Ten Minutes with Mike Hess
A North American Bridge Champion
Photo by Stan Godlewski
Mike Hess and his family emigrated from Serbia to Linz, Austria, and later, relocated to Chicago. A BA at Loyola was soon followed by a Masters at Columbia, and an MBA at Wharton. Recently, Hess and his bridge team won the coveted 2017 Flight “A” Grand National Teams North American Bridge Championship in Toronto. He has been living in Wilton with his wife, Janice, and their three children since 2004.
How did you end up in Wilton?
I received an offer to become director of global research and communication insights for OMD, one of the world’s largest media ad agencies based in New York.
What is your bridge background?
I actively avoided bridge until a few dorm friends asked me to learn so they’d have a fourth player for weekend games. I was immediately hooked. Bridge is a game that is as intellectually challenging as chess and includes a social element. I reached the rank of Life Master in 1981.
Your in-laws were divided on your playing bridge. Why?
My mother-in-law was happy because she knew I could play with her in tournaments and help her to earn the gold points necessary to become a Life Master. Janice’s dad was more skeptical: he was worried that I would become a bridge bum.
How often do you play?
Between 2004 and 2014 I primarily participated in online bridge because I didn’t have time to participate in tournament competition. However, in 2015 when I began semi-retirement, Gary Miyashiro of Redding and I were able to reignite our dormant partnership. We play once per week at the Newtown Bridge Club, and once a month in local tournaments.
What skills does a good bridge player need?
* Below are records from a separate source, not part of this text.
-- ==== Sys2Proof/Machine/Step.lean ====
section
/-! DEFINITION. One step of the module: the command at the front of the queue, or one microsecond of the keeper crystal when no command waits. -/

namespace Sys2Proof.Machine

/-- Take the command at the front of the queue and run it with the queue's rest; with no command waiting, time
passes (DESIGN CHOICE, notes/assumptions/1.md). -/
def step (s : State) : Host.Outcome State Fault Refusal :=
  match s.pending with
  | c :: rest => exec c { s with pending := rest }
  | [] => .next (idle s)

/-- The state with the command that a word of the table spells at the front of the queue; no row of the table
gives bits, so the state as it is. -/
def State.withFetchWord (s : State) (nbits w : Nat) : State :=
  match decodeTableWord nbits w with
  | some c => { s with pending := c :: s.pending }
  | none => s

end Sys2Proof.Machine
end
The ability to see patterns, to learn a new language—the 38-word vocabulary of bridge bidding—to recall what cards have been played, and to visualize the way to successfully “make” all the tricks your partnership has contracted for during the bidding auction.
How did you train for the championship?
Our initial four-person team played pre-arranged online games against experts from around the country, and Gary and I spent long hours discussing every nuance of our complex bidding system.
Tell us about the competition in Toronto.
We represented New England, district 25 of the American Contract Bridge League, and beat 22 other teams from across all of the U.S. and Canada. I liken the structure to the NCAA basketball tournament, March Madness. First we competed to reduce the field to a “perfect” Sweet 16, then qualified for the Elite Eight, and reached the Final Four on Saturday. We won the Championship round on the fifth day.
Favorite Wilton haunts?
The YMCA, the Wilton Library, and more recently, the Historical Society, where I’ve been a board member since 2015. I also really like Orem’s for an occasional meal out.
Tell us something about yourself that most people don’t know.
I competed in three dance contests in a row in the 1980s. I only received an award for my first one—for “enthusiasm.”